In A.D. 364, a law prohibiting nocturnal rites was published by Valentinian, but Praetextatus, whom Julian had constituted governor of Achaia, prevailed on him to revoke it, urging that the lives of the Greeks would be rendered utterly unsupportable if he deprived them of this, their most holy and comprehensive festival. Much has been made by some writers of the fact that the ceremonies were held at night, but in the early days of Christianity also it was the custom for Christians to forgather either at night or before daybreak, a circumstance which led to their assemblies being known as antelucani and themselves as lucifugæ or "light-haters," by way of reproach. About the beginning of the fifth century Theodosius the Great prohibited and almost totally extinguished the pagan theology in the Roman Empire, and the Eleusinian Mysteries suffered in the general destruction. It is probable, however, that the Mysteries were celebrated secretly in spite of the severe edicts of Theodosius and that they were partly continued through the dark ages, though stripped of their splendour. It is certain that many rites of the pagan religion were performed under the dissembled name of convivial meetings, long after the publication of the Emperor's edicts, and Psellius informs us that the Mysteries of Ceres existed in Athens until the eighth century of the Christian era and were never totally suppressed.

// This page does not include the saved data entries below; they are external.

/-- A 64-bit result of a vector unit. -/
def toV64 (u : Frag) (a : BitVec 7) (x : Nat → Quad) (g : Group) : Group :=
  if u.m.modx.u then (g.setS a.toNat (loWord (x 0))).setS (a.toNat + 1) (hiWord (x 0))
  else (g.setV a.toNat (u.lanes ||| u.zeroed) fun l => if laneIn u.lanes l then loWord (x l) else 0).setV (a.toNat + 1)
    (u.lanes ||| u.zeroed) fun l => if laneIn u.lanes l then hiWord (x l) else 0

/-- A result in a mask register: executed lanes by a test, zero in the unselected ones under Z (R136, R137). -/
def toM (u : Frag) (a : BitVec 7) (x : Nat → Bool) (g : Group) : Group :=
  g.setM (a.toNat % 16) (u.lanes ||| u.zeroed) (maskOf fun l => laneIn u.lanes l && x l)

/-- Set bits of a bit vector. -/
def bitCount {w : Nat} (x : BitVec w) : Nat := ((List.range w).filter fun i => x.getLsbD i).length

/-- Leading zero bits of a bit vector: how many of its top bits, from the highest down, are zero. -/
def leadingZeros {w : Nat} (x : BitVec w) : Nat := ((List.range w).takeWhile fun i => !x.getMsbD i).length

/-- Position and length of the field of `bfe` and `bfi` (R135). -/
def fieldPos (c : Word) : Nat := (c.extractLsb' 0 5).toNat
def fieldLen (c : Word) : Nat := min (c.extractLsb' 8 6).toNat (32 - fieldPos c)

/-- `n` ones. -/
def ones32 (n : Nat) : Word := BitVec.ofNat 32 (2 ^ n - 1)

/-! ## Collectives -/

/-- The live lanes that a collective names (R140). -/
def namedLanes (u : Frag) : Word := u.named &&& u.g.live

/-- The fragments whose wait a collective's arrival finds in mismatch (R142): waiting at another PC, each naming lanes of the
other. -/
def mismatched (u : Frag) : List Nat :=
  (u.g.waiting u.e).filter fun i =>
    (u.g.entry i).pc != u.x.pc && ((u.g.entry i).named &&& u.x.mask) != 0 && (u.named &&& (u.g.entry i).mask) != 0

/-- Whether the collective of a fragment is in mismatch: found so by another's arrival, or by its own. -/
def inMismatch (u : Frag) : Bool := u.x.clash == some u.x.pc || !(mismatched u).isEmpty

/-- The fragments that have arrived at a collective: those that hold a live lane that it names, and the one that issues it, if it
does or no lane named is live (R140). -/
def gathered (u : Frag) : List Nat :=
  entryIds.filter fun i =>
    (i == u.e && (namedLanes u == 0 || (u.x.mask &&& namedLanes u) != 0)) ||
      ((u.g.waiting u.e).contains i && (u.g.entry i).pc == u.x.pc && ((u.g.entry i).mask &&& namedLanes u) != 0)

/-- Their lanes. -/
def gatheredLanes (u : Frag) : Word := (gathered u).foldl (fun (m : Word) i => m ||| (u.g.entry i).mask) 0

/-- A collective that cannot complete yet waits, and every fragment that has arrived names what this one names; a fragment that
holds none of those lanes does not wait (R140). -/
def awaits (u : Frag) (g : Group) : Group :=
  let h := (gathered u).foldl (fun (h : Group) i => h.modEntry i fun y => { y with named := u.named }) g
  if (gathered u).contains u.e then h.chg u.e .collective fun y =>
    { y with pc := u.x.pc, seenB := u.x.seenB, seenT := u.x.seenT, seenO := u.x.seenO } else h

/-- A collective that completes for all its fragments (R81): they continue after it, fused when they have one PARENT and JOIN,
and a fusion of several drops the reuse latch (R74) and traces the new MASK (R315). -/
def togetherly (body : Frag → Word → Word → Group → Group) (u : Frag) (s : State) : State :=
  let s1 := s.modGroup u.g.id fun g => (body u (namedLanes u) (gatheredLanes u) g).afterCollective u.e (gathered u) (gatheredLanes u) u.next
  if (gathered u).length != 1 && ((s1.group? u.g.id).map fun g => (g.entry ((gathered u).headD u.e)).mask == gatheredLanes u).getD false
  then (s1.dropLatch u.g.id).maskPacket u.g.id ((gathered u).headD u.e) (gatheredLanes u) 3
  else s1

/-- What a collective does (R140 to R142) with `body` as its operation, of the lanes that execute and the lanes gathered: alone
without MSEL; else it traps in mismatch, waits for the lanes it names, or completes for all that have gathered. -/
def Gathers (i : Instr) (body : Frag → Word → Word → Group → Group) : Prop :=
  Completes i (fun u _ => u.m.modx.msel = 0) (fun u s => s.modGroup u.g.id (body u u.x.mask u.x.mask)) ∧
  Completes i (fun u _ => u.m.modx.msel ≠ 0 ∧ inMismatch u = false ∧ namedLanes u &&& ~~~gatheredLanes u ≠ 0)
    (fun u s => s.modGroup u.g.id (awaits u)) ∧
  Completes i (fun u _ => u.m.modx.msel ≠ 0 ∧ inMismatch u = false ∧ namedLanes u &&& ~~~gatheredLanes u = 0) (togetherly body) ∧
  ∀ s g e p, Clear s i g e p → p.mods.modx.msel ≠ 0 → inMismatch (frag g e p) = true →
    let t := State.trapped g.id e (g.entry e) (Trap.at_ trapCollective (g.entry e).pc)
      ((past s g e p).modGroup g.id fun h => (mismatched (frag g e p)).foldl Group.mismatch h) (past s g e p)
    t.jqueue.length ≤ max 4096 s.jqueue.length → exec i s = .next t

/-- What a lane reads from lane `k` (R141, R144): the word of an executed lane of the group, else its own. -/
def picked (u : Frag) (f : RF) (ex : Word) (l k : Nat) : Word :=
  if k < u.g.gw && laneIn ex k then u.g.getV f.b.toNat k else u.g.getV f.b.toNat l

/-- Lanes that a collective zeroes under Z. -/
def unread (u : Frag) (ex union : Word) : Word := if u.m.modx.z then union &&& ~~~ex else 0

/-- The operation of `redux` by its code (Table 07-8). -/
def reduxOp (code : Nat) (a b : Word) : Word :=
  match code with
  | 0 => a + b
  | 1 => if b.slt a then b else a
  | 2 => if b.ult a then b else a
  | 3 => if a.slt b then b else a
  | 4 => if a.ult b then b else a
  | 5 => a &&& b
  | 6 => a ||| b
  | _ => a ^^^ b

/-- Its identity (R144). -/
def reduxId (code : Nat) : Word :=
  match code with
  | 1 => 0x7FFFFFFF
  | 2 | 5 => 0xFFFFFFFF
  | 3 => 0x80000000
  | _ => 0

/-! ## Floating-point operands -/

/-- The second source of a floating-point instruction (R159). -/
def fc32 (uni half : Bool) (u : Frag) (f : RF) (l : Nat) : Word :=
  if f.k = 0 then (if uni then u.g.getS f.c.toNat else u.g.getV f.c.toNat l)
  else if f.k = 1 then u.g.getS f.c.toNat
  else if f.k = 2 then fimm half f.c.toInt
  else (u.m.i.getD 0 ++ f.c) ++ (0 : BitVec 1)

/-- The low and the high half of a word. -/
def half0 (x : Word) : Nat := (x.extractLsb' 0 16).toNat
def half1 (x : Word) : Nat := (x.extractLsb' 16 16).toNat

/-- A result of two FP16 elements (R162). -/
def twice (e0 e1 : Nat) : Word := BitVec.ofNat 16 e1 ++ BitVec.ofNat 16 e0

/-- Whether one value is below another, both exact: no NaN is, -infinity is below all else, and finite values compare as integers
at their lower exponent. -/
def valueLess : Machine.Num → Machine.Num → Bool
  | .inf s, .inf t => s && !t
  | .inf s, .fin _ _ _ => s
  | .fin _ _ _, .inf t => !t
  | .fin s m e, .fin t n k => decide (scaled s m e (min e k) < scaled t n k (min e k))
  | _, _ => false

/-- Whether two values are zeros of opposite sign. -/
def zerosApart : Machine.Num → Machine.Num → Bool
  | .fin s 0 _, .fin t 0 _ => s != t
  | _, _ => false

/-- R163: the smaller or, if `big`, the larger operand, exactly; a NaN hides no number; of zeros of opposite sign the one of the
asked sign. -/
def oneOf (f : FFmt) (big : Bool) (b c : Nat) : Nat :=
  if f.unpack b = .nan ∧ f.unpack c = .nan then f.nan
  else if f.unpack b = .nan then c
  else if f.unpack c = .nan then b
  else if zerosApart (f.unpack b) (f.unpack c) then f.sgn (!big)
  else if valueLess (f.unpack b) (f.unpack c) then (if big then c else b)
  else if big then b else c

/-- The source of a conversion by its code (R169, Table 07-8). -/
def cvtOf (u : Frag) (f : RF) (l : Nat) : CvtVal :=
  let b := b32 u.m.modx.u u f l
  let p := b64 u.m.modx.u u f l
  match f.c.toNat % 16 with
  | 0 => .int (b.setWidth 8).toInt
  | 1 => .int (b.setWidth 8).toNat
  | 2 => .int (b.setWidth 16).toInt
  | 3 => .int (b.setWidth 16).toNat
  | 4 => .int b.toInt
  | 5 => .int b.toNat
  | 6 => .int p.toInt
  | 7 => .int p.toNat
  | 8 => .float (fp16.unpack (half0 b))
  | 9 => .float (bf16.unpack (half0 b))
  | 10 => .float (fp32.unpack b.toNat)
  | _ => .int (b.setWidth 4).toInt

/-- One half of a register replaced, the other kept (Table 10-6): subtype 1 names the high half. -/
def intoHalf (f : RF) (old : Word) (y : Nat) : Word :=
  if f.c.toNat / 16 = 1 then BitVec.ofNat 16 y ++ old.extractLsb' 0 16 else old.extractLsb' 16 16 ++ BitVec.ofNat 16 y

/-- The words of a block that a fragment holds; others are zero (R172, R173). -/
def blockOf (u : Frag) (f : RF) (j : Nat) : List Word :=
  (List.range 16).map fun i => if laneIn u.x.mask (16 * j + i) then u.g.getV f.b.toNat (16 * j + i) else 0

/-! ## Control -/

/-- A change of the fragment's PC for all its lanes. -/
def goes (u : Frag) (pc : Word) (g : Group) : Group := g.modEntry u.e fun y => { y with pc := pc }

/-- How many entries a split into paths creates: one for each nonempty path but the first. -/
def created (ps : List BPath) : Nat := (ps.filter fun p => p.lanes != 0).length - 1

/-- The group after `split` over paths (R120), if it has the entries that this takes. -/
def splitInto (u : Frag) (s : State) (ps : List BPath) : Option Group :=
  (s.group? u.g.id).bind fun g => g.split u.e (ps.map fun p => (p.lanes, p.pc))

The Festival of the Greater Mysteries—and this was, of course, by far the more important—began on the 15th of the month of Boedromion, corresponding roughly with the month of September, and lasted until the 23rd of the same month. During that time it was unlawful to arrest any man present, or present any petition except for offences committed at the Festival, heavy penalties being inflicted for breaches of this law, the penalties fixed being a fine of not less than a thousand drachmas, and some assert that transgressors were even put to death.